The movement was crystallized on 17 February 1982, in Switzerland, as a Marxist-Leninist union of Albanian diaspora organizations with support and sympathy for/from the communist regime of Enver Hoxha, struggling for the rights of Albanians throughout Yugoslavia and unification with Albania, originally named the Movement for the Albanian Republic in Yugoslavia (Levizje per Republiken Shqiptare ne Jugosllavi, LRSHJ), to be renamed later as PMK.

The LPK's ideology was left-wing nationalism. Peter Schwarz, while talking about Kosovo Liberation Army (UÇK) in "Kosovo and the crisis in the Atlantic Alliance", (1 September 1999), states: "In Germany a ban was in the course of being implemented against the core of the party, the Enver Hoxha-oriented KPM (Kosovo People's Movement)". Robert Elsie states in his Historical Dictionary of Kosovo, 2011 that: "It was initially Marxist-oriented, seeing Kosovo's salvation in Albania and thus supporting the regime of Enver Hoxha".

===Foundation===
The three core organizations that constituted the LPK were the Marxist–Leninist Communist Party of Albanians in Yugoslavia (Partia Komuniste Marksiste-Leniniste e Shqiptarëve në Jugosllavi - PKMLSHJ), the National Liberation Movement of Kosovo and other Albanian Regions (Lëvizjes Nacionalçlirimtare të Kosovës dhe Viseve të tjera Shqiptare - LNÇKVSHJ) and the Marxist–Leninist Organization of Kosovo (Organizata Marksiste Leniniste e Kosovës - OMLK). The negotiations had started on late November 1981, failing for the first time in Istanbul between Sabri Novosella and Abdullah Prapashtica despite the support of Albanian Ambassador in Turkey. The movement's platform would be based on that of the more moderate PKMLSHJ, shifted aimed for an Albanian Republic within Yugoslavia, while the other two organizations had the goal of unifying Kosovo with Albania.
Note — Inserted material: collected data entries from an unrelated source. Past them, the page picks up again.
-- ==== Sys2Proof/Decode.lean ====
section
/-!
DEFINITION. The decoder of slot words and bundles (R92 to R97, R109 to R117), total on any words and
rejecting by name, the encoder written from the same format tables, and the registers that an
operation names as destinations (R101).
-/
namespace Sys2Proof

/-- `sext(x, n)` of R10: the value held in x[n-1:0], extended by its sign bit. -/
def sextNat (x n : Nat) : Int :=
  let v := x % 2 ^ n
  if 2 * v < 2 ^ n then (v : Int) else (v : Int) - 2 ^ n

/-- An exact integer reduced to n bits (the `mod 2^n` of R10). -/
def wrapInt (n : Nat) (v : Int) : BitVec n := BitVec.ofInt n v

/-! Lendable fields (R95, R96). -/

/-- The value of a lendable field read as signed, from its own width or from the lent width. -/
def Imm.sval {n : Nat} : Imm n → Int
  | .short v => v.toInt
  | .long v => v.toInt

/-- The value of a lendable field read as unsigned. -/
def Imm.uval {n : Nat} : Imm n → Nat
  | .short v => v.toNat
  | .long v => v.toNat

/-- The width in which a lendable field is written. -/
def Imm.width {n : Nat} : Imm n → Nat
  | .short _ => n
  | .long _ => n + 7

/-- The low n bits of a lendable field, which stand in the slot word. -/
def Imm.low {n : Nat} : Imm n → BitVec n
  | .short v => v
  | .long v => BitVec.ofNat n v.toNat

/-- The seven lend bits of a lendable field, none without a header or lend word. -/
def Imm.lend {n : Nat} : Imm n → Option (BitVec 7)
  | .short _ => none
  | .long v => some (BitVec.ofNat 7 (v.toNat / 2 ^ n))

/-- A lendable field read from its slot-word bits and the lend bits, if the bundle supplies any. -/
def Imm.read {n : Nat} (lo : BitVec n) : Option (BitVec 7) → Imm n
  | none => .short lo
  | some x => .long (BitVec.ofNat (n + 7) (x.toNat * 2 ^ n + lo.toNat))

/-- The index field of slot 3, lent to 8 bits by LEND3[1:0] (R95). -/
def lendIndex (i : BitVec 6) : Option (BitVec 7) → WIndex
  | none => BitVec.ofNat 8 i.toNat
  | some x => BitVec.ofNat 8 (x.toNat % 4 * 64 + i.toNat)

/-! The formats of R109 to R112: `read` takes the fields out of a word, `word` puts them in. A word
is a number; slot 0's is taken without its energy code. -/

/-- Bits lo to lo + n - 1 of a word. -/
def fld (w lo n : Nat) : BitVec n := BitVec.ofNat n (w / 2 ^ lo)

/-- The guard of R102, from its register and negate bit. -/
def guardAt (w p n : Nat) : Guard := ⟨fld w p 3, natBit w n⟩

/-- Format R (R109). -/
def readR (w : Nat)
    (f : Guard → BitVec 5 → BitVec 5 → BitVec 5 → Bool → Instr) : Instr :=
  f (guardAt w 2 1) (fld w 15 5) (fld w 10 5) (fld w 5 5) (natBit w 0)

def wordR (op : Nat) (g : Guard) (d a b : BitVec 5) (v : Bool) : Nat :=
  op * 2 ^ 20 + d.toNat * 2 ^ 15 + a.toNat * 2 ^ 10 + b.toNat * 2 ^ 5 + g.p.toNat * 2 ^ 2 +
    bit g.neg * 2 + bit v

/-- Format I (R109). -/
def readI (w : Nat) (f : BitVec 5 → BitVec 5 → BitVec 10 → Instr) : Instr :=
  f (fld w 15 5) (fld w 10 5) (fld w 0 10)

def wordI (op : Nat) (d a : BitVec 5) (i : BitVec 10) : Nat :=
  op * 2 ^ 20 + d.toNat * 2 ^ 15 + a.toNat * 2 ^ 10 + i.toNat

/-- CMPI's use of format I (R113). -/
def readCI (w : Nat) (f : BitVec 3 → BitVec 2 → BitVec 5 → BitVec 10 → Instr) : Instr :=
  f (fld w 17 3) (fld w 15 2) (fld w 10 5) (fld w 0 10)

def wordCI (op : Nat) (p : BitVec 3) (c : BitVec 2) (a : BitVec 5) (i : BitVec 10) : Nat :=
  op * 2 ^ 20 + p.toNat * 2 ^ 17 + c.toNat * 2 ^ 15 + a.toNat * 2 ^ 10 + i.toNat

/-- Format L (R109). -/
def readL (w : Nat) (f : BitVec 5 → BitVec 15 → Instr) : Instr :=
  f (fld w 15 5) (fld w 0 15)

def wordL (op : Nat) (d : BitVec 5) (i : BitVec 15) : Nat :=
  op * 2 ^ 20 + d.toNat * 2 ^ 15 + i.toNat

/-- Format B (R109). -/
def readB (w : Nat) (f : Guard → BitVec 16 → Instr) : Instr :=
  f (guardAt w 17 16) (fld w 0 16)

def wordB (op : Nat) (g : Guard) (o : BitVec 16) : Nat :=
  op * 2 ^ 20 + g.p.toNat * 2 ^ 17 + bit g.neg * 2 ^ 16 + o.toNat

/-- Format C (R109). -/
def readC (w : Nat)
    (f : BitVec 3 → BitVec 2 → BitVec 5 → BitVec 5 → Guard → Bool → Instr) : Instr :=
  f (fld w 17 3) (fld w 15 2) (fld w 10 5) (fld w 5 5) (guardAt w 2 1) (natBit w 0)

def wordC (op : Nat) (g : Guard) (p : BitVec 3) (c : BitVec 2) (a b : BitVec 5) (v : Bool) : Nat :=
  op * 2 ^ 20 + p.toNat * 2 ^ 17 + c.toNat * 2 ^ 15 + a.toNat * 2 ^ 10 + b.toNat * 2 ^ 5 +
    g.p.toNat * 2 ^ 2 + bit g.neg * 2 + bit v

/-- Format P (R109). -/
def readP (w : Nat) (f : BitVec 3 → BitVec 3 → BitVec 3 → BitVec 4 → Instr) : Instr :=
  f (fld w 17 3) (fld w 12 3) (fld w 7 3) (fld w 0 4)

def wordP (op : Nat) (d a b : BitVec 3) (t : BitVec 4) : Nat :=
  op * 2 ^ 20 + d.toNat * 2 ^ 17 + a.toNat * 2 ^ 12 + b.toNat * 2 ^ 7 + t.toNat

/-- Format LOOP (R109): bits 18:17 tell the count source. -/
def readLoop (w : Nat) : Instr :=
  match w / 2 ^ 17 % 4 with
  | 0 => .loopI (natBit w 19) (fld w 10 7) (fld w 0 10)
  | 1 => .loopR (natBit w 19) (fld w 10 7) (fld w 5 5)
  | 2 => .loopSr (natBit w 19) (fld w 10 7) (fld w 5 5)
  | _ => .loopRot (natBit w 19) (fld w 10 7) (fld w 5 5) (fld w 0 4)

def wordLoopI (op : Nat) (l : Bool) (o : BitVec 7) (c : BitVec 10) : Nat :=
  op * 2 ^ 20 + bit l * 2 ^ 19 + o.toNat * 2 ^ 10 + c.toNat

def wordLoopR (op : Nat) (l : Bool) (src : Nat) (o : BitVec 7) (r n : BitVec 5) : Nat :=
  op * 2 ^ 20 + bit l * 2 ^ 19 + src * 2 ^ 17 + o.toNat * 2 ^ 10 + r.toNat * 2 ^ 5 + n.toNat

/-- Format M, and AI with its reserved field as class (R110). -/
def readM (w : Nat)
    (f : BitVec 4 → BitVec 5 → BitVec 5 → Guard → BitVec 8 → Instr) : Instr :=
  f (fld w 22 4) (fld w 17 5) (fld w 12 5) (guardAt w 8 11) (fld w 0 8)

def wordM (op : Nat) (k : BitVec 4) (d b : BitVec 5) (g : Guard) (o : BitVec 8) : Nat :=
  op * 2 ^ 26 + k.toNat * 2 ^ 22 + d.toNat * 2 ^ 17 + b.toNat * 2 ^ 12 + bit g.neg * 2 ^ 11 +
    g.p.toNat * 2 ^ 8 + o.toNat

/-- Format MX, and A with its reserved field as class and its sub field in bits 2:0 (R110). -/
def readMX (w : Nat)
    (f : BitVec 4 → BitVec 5 → BitVec 5 → Guard → BitVec 5 → BitVec 3 → Instr) : Instr :=
  f (fld w 22 4) (fld w 17 5) (fld w 12 5) (guardAt w 8 11) (fld w 3 5) (fld w 0 3)

def wordMX (op : Nat) (k : BitVec 4) (d b : BitVec 5) (g : Guard) (x : BitVec 5) (s : BitVec 3) :
    Nat :=
  op * 2 ^ 26 + k.toNat * 2 ^ 22 + d.toNat * 2 ^ 17 + b.toNat * 2 ^ 12 + bit g.neg * 2 ^ 11 +
    g.p.toNat * 2 ^ 8 + x.toNat * 2 ^ 3 + s.toNat

/-- Format MA (R110). -/
def readMA (w : Nat)
    (f : BitVec 4 → BitVec 5 → BitVec 5 → Guard → BitVec 3 → BitVec 5 → Instr) : Instr :=
  f (fld w 22 4) (fld w 17 5) (fld w 12 5) (guardAt w 8 11) (fld w 5 3) (fld w 0 5)

def wordMA (op : Nat) (k : BitVec 4) (d b : BitVec 5) (g : Guard) (sc : BitVec 3) (o : BitVec 5) :
    Nat :=
  op * 2 ^ 26 + k.toNat * 2 ^ 22 + d.toNat * 2 ^ 17 + b.toNat * 2 ^ 12 + bit g.neg * 2 ^ 11 +
    g.p.toNat * 2 ^ 8 + sc.toNat * 2 ^ 5 + o.toNat

/-- Format MT (R110). -/
def readMT (w : Nat)
    (f : BitVec 4 → BitVec 5 → BitVec 5 → Guard → BitVec 4 → Bool → BitVec 3 → Instr) : Instr :=
  f (fld w 22 4) (fld w 17 5) (fld w 12 5) (guardAt w 8 11) (fld w 4 4) (natBit w 3) (fld w 0 3)

def wordMT (op : Nat) (k : BitVec 4) (d b : BitVec 5) (g : Guard) (f : BitVec 4) (z : Bool)
    (sc : BitVec 3) : Nat :=
  op * 2 ^ 26 + k.toNat * 2 ^ 22 + d.toNat * 2 ^ 17 + b.toNat * 2 ^ 12 + bit g.neg * 2 ^ 11 +
    g.p.toNat * 2 ^ 8 + f.toNat * 2 ^ 4 + bit z * 2 ^ 3 + sc.toNat

/-- Format AL (R110). -/
def readAL (w : Nat) (f : BitVec 5 → BitVec 17 → Instr) : Instr :=
  f (fld w 17 5) (fld w 0 17)

def wordAL (op : Nat) (d : BitVec 5) (i : BitVec 17) : Nat :=
  op * 2 ^ 26 + d.toNat * 2 ^ 17 + i.toNat

/-- Format AC (R110). -/
def readAC (w : Nat)
    (f : BitVec 3 → BitVec 2 → BitVec 5 → Guard → BitVec 5 → Bool → Instr) : Instr :=
  f (fld w 19 3) (fld w 17 2) (fld w 12 5) (guardAt w 8 11) (fld w 3 5) (natBit w 2)

def wordAC (op : Nat) (p : BitVec 3) (c : BitVec 2) (a : BitVec 5) (g : Guard) (b : BitVec 5)
    (v : Bool) : Nat :=
  op * 2 ^ 26 + p.toNat * 2 ^ 19 + c.toNat * 2 ^ 17 + a.toNat * 2 ^ 12 + bit g.neg * 2 ^ 11 +
    g.p.toNat * 2 ^ 8 + b.toNat * 2 ^ 3 + bit v * 2 ^ 2

/-- Format F (R110). -/
def readF (w : Nat) (f : BitVec 16 → BitVec 3 → Instr) : Instr :=
  f (fld w 6 16) (fld w 3 3)

def wordF (op : Nat) (m : BitVec 16) (sc : BitVec 3) : Nat :=
  op * 2 ^ 26 + m.toNat * 2 ^ 6 + sc.toNat * 2 ^ 3

/-- Format E with its sub field in four parts (R110, R255). -/
def readE (w : Nat)
    (f : Bool → Bool → BitVec 3 → BitVec 5 → BitVec 3 → Guard → BitVec 2 → BitVec 2 → BitVec 2 →
      BitVec 2 → Instr) : Instr :=
  f (natBit w 25) (natBit w 24) (fld w 21 3) (fld w 16 5) (fld w 13 3) (guardAt w 8 11)
    (fld w 6 2) (fld w 4 2) (fld w 2 2) (fld w 0 2)

def wordE (op : Nat) (acq rel : Bool) (sc : BitVec 3) (t : BitVec 5) (x : BitVec 3) (g : Guard)
    (y o i j : BitVec 2) : Nat :=
  op * 2 ^ 26 + bit acq * 2 ^ 25 + bit rel * 2 ^ 24 + sc.toNat * 2 ^ 21 + t.toNat * 2 ^ 16 +
    x.toNat * 2 ^ 13 + bit g.neg * 2 ^ 11 + g.p.toNat * 2 ^ 8 + y.toNat * 2 ^ 6 + o.toNat * 2 ^ 4 +
    i.toNat * 2 ^ 2 + j.toNat

/-- Formats V and VD (R111). -/
def readV (w : Nat)
    (f : BitVec 6 → BitVec 6 → BitVec 6 → BitVec 3 → Bool → BitVec 3 → Instr) : Instr :=
  f (fld w 19 6) (fld w 13 6) (fld w 7 6) (fld w 4 3) (natBit w 3) (fld w 0 3)

def wordV (op : Nat) (d a b : BitVec 6) (m : BitVec 3) (r : Bool) (s : BitVec 3) : Nat :=
  op * 2 ^ 25 + d.toNat * 2 ^ 19 + a.toNat * 2 ^ 13 + b.toNat * 2 ^ 7 + m.toNat * 2 ^ 4 +
    bit r * 2 ^ 3 + s.toNat

/-- Format VX (R111). -/
def readVX (w : Nat) (f : BitVec 6 → BitVec 12 → BitVec 3 → BitVec 3 → Instr) : Instr :=
  f (fld w 19 6) (fld w 7 12) (fld w 4 3) (fld w 0 3)

def wordVX (op : Nat) (d : BitVec 6) (i : BitVec 12) (m s : BitVec 3) : Nat :=
  op * 2 ^ 25 + d.toNat * 2 ^ 19 + i.toNat * 2 ^ 7 + m.toNat * 2 ^ 4 + s.toNat

/-- The format of slot 3 (R112). -/
def readT (w : Nat)
    (f : BitVec 4 → BitVec 4 → BitVec 4 → BitVec 6 → BitVec 4 → BitVec 4 → Instr) : Instr :=
  f (fld w 22 4) (fld w 18 4) (fld w 14 4) (fld w 8 6) (fld w 4 4) (fld w 0 4)

def wordT (op : Nat) (d a b : BitVec 4) (i : BitVec 6) (g f : BitVec 4) : Nat :=
  op * 2 ^ 26 + d.toNat * 2 ^ 22 + a.toNat * 2 ^ 18 + b.toNat * 2 ^ 14 + i.toNat * 2 ^ 8 +
    g.toNat * 2 ^ 4 + f.toNat

/-! The opcode maps. x: the lend bits, if a lend word or header supplies them. -/

/-- Slot 0 (R113), bits 27:0 of the word. -/
def raw0 (w : Nat) (x : Option (BitVec 7)) : Option Instr :=
  match w / 2 ^ 20 with
  | 0x00 => some .nopS0
  | 0x01 => some (readB w fun g o => .br g (Imm.read o x))
  | 0x02 => some (readR w fun g _ a _ _ => .bri g a)
  | 0x03 => some (readB w fun g o => .call g (Imm.read o x))
  | 0x04 => some (readR w fun g _ a _ _ => .ret g a)
  | 0x08 => some (readLoop w)
  | 0x09 => some (readR w fun g _ _ _ v => .lexit g v)
  | 0x0A => some (readR w fun g d _ b v => .lstat g d (b.setWidth 2) v)
  | 0x0B => some (readR w fun g _ a b v => .lset g a (b.setWidth 2) v)
  | 0x0C => some (readL w fun _ i => .setfmt i)
  | 0x10 => some (readL w fun _ i => .safept i)
  | 0x11 => some (readL w fun _ i => .yield i)
  | 0x12 => some (readR w fun g _ _ _ _ => .done g)
  | 0x13 => some (readR w fun g d _ _ _ => .barg g d)
  | 0x14 => some (readI w fun _ a i => .pause a i)
  | 0x15 => some (readR w fun g d a _ _ => .waitev g d a)
  | 0x16 => some (readI w fun _ _ i => .trap i)
  | 0x17 => some (readR w fun g _ _ _ _ => .rft g)
  | 0x18 => some (readI w fun d _ i => .mfsr d i)
  | 0x19 => some (readI w fun _ a i => .mtsr a i)
  | 0x1A => some (readR w fun _ d _ _ _ => .ecap d)
  | 0x20 => some (readR w fun g d a b v => .add g d a b v)
  | 0x21 => some (readR w fun g d a b v => .sub g d a b v)
  | 0x22 => some (readR w fun g d a b v => .mul g d a b v)
  | 0x23 => some (readR w fun g d a b _ => .mulhi g d a b)
  | 0x24 => some (readR w fun g d a b _ => .mulhn g d a b)
  | 0x25 => some (readR w fun g d a b _ => .and g d a b)
  | 0x26 => some (readR w fun g d a b _ => .or g d a b)
  | 0x27 => some (readR w fun g d a b _ => .xor g d a b)
  | 0x28 => some (readR w fun g d a b v => .shl g d a b v)
  | 0x29 => some (readR w fun g d a b v => .shr g d a b v)
  | 0x2A => some (readR w fun g d a b v => .sar g d a b v)
  | 0x2B => some (readR w fun g d a b _ => .min g d a b)
  | 0x2C => some (readR w fun g d a b _ => .max g d a b)
  | 0x2D => some (readR w fun g d a b _ => .minn g d a b)
  | 0x2E => some (readR w fun g d a b _ => .maxn g d a b)
  | 0x2F => some (readR w fun g d a b _ => .sel g d a b)
  | 0x30 => some (readR w fun g d a _ v => .clz g d a v)
  | 0x31 => some (readR w fun g d a _ v => .popc g d a v)
  | 0x32 => some (readR w fun g d a b v => .bfx g d a b v)
  | 0x33 => some (readR w fun g d a b _ => .bfi g d a b)
  | 0x34 => some (readC w fun p c a b g v => .cmp g p c a b v)
  | 0x35 => some (readP w fun d a b t => .plog d a b t)
  | 0x38 => some (readI w fun d a i => .addi d a i)
  | 0x39 => some (readI w fun d a i => .andi d a i)
  | 0x3A => some (readI w fun d a i => .ori d a i)
  | 0x3B => some (readI w fun d a i => .xori d a i)
  | 0x3C => some (readI w fun d a i => .shli d a (i.setWidth 6))
  | 0x3D => some (readI w fun d a i => .shri d a (i.setWidth 6))
  | 0x3E => some (readI w fun d a i => .sari d a (i.setWidth 6))
  | 0x3F => some (readCI w fun p c a i => .cmpi p c a i)
  | 0x40 => some (readL w fun d i => .li d (Imm.read i x))
  | 0x41 => some (readL w fun d i => .lih d (Imm.read i x))
  | 0x48 => some (readR w fun g d a _ _ => .s2a g d a)
  | 0x49 => some (readR w fun g d a _ v => .s2v g (BitVec.ofBool v ++ d) a)
  | 0x4A => some (readR w fun g d a b _ => .s2t g (d.setWidth 4) a b)
  | 0x4B => some (readR w fun g d a b _ => .s2k g (d.setWidth 3) a b)
  | _ => none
There is some controversy regarding the exact identity of the founders of the LPK. One of its founders, Abdullah Prapashtica, has stated that the movement's executive committee included Osman Osmani, Faton Topalli, Ibrahim Kelmendi, Sabri Novosella, Jusuf Gërvalla, Bardhosh Gërvalla, Xhafer Durmishi, Kadri Zeka, Hasan Mala, Xhafer Shatri, and Nuhi Sylejmani (joining after the execution of Gërvalla brothers), while others like Emrush Xhemajli give slightly different names and circumstances.

===Activity until 1998===
The LPK remained active throughout Europe and continuously sponsored and supported insurgents, propaganda, and activities inside Yugoslavia, as well as lobbying for the Albanian national cause. Many would be imprisoned or killed by Yugoslav authorities. On 17 January 1982, Jusuf Gërvalla, Kadri Zeka and Bardhosh Gërvalla were executed in Untergruppenbach, West Germany from Yugoslav secret service secret agents. Two other members, Rexhep Mala and Nuhi Berisha died in a shoot-out with Yugoslav police forces in a Pristina neighbourhood (today "Kodra e Trimave") on 11 January 1984. On 2 November 1989, Afrim Zhitia and Fahri Fazliu would die in a similar shoot-out (from 12:45 till around 19:00) after being surrounded by Serbian police in the "Kodra e Diellit" neighborhood of Pristina.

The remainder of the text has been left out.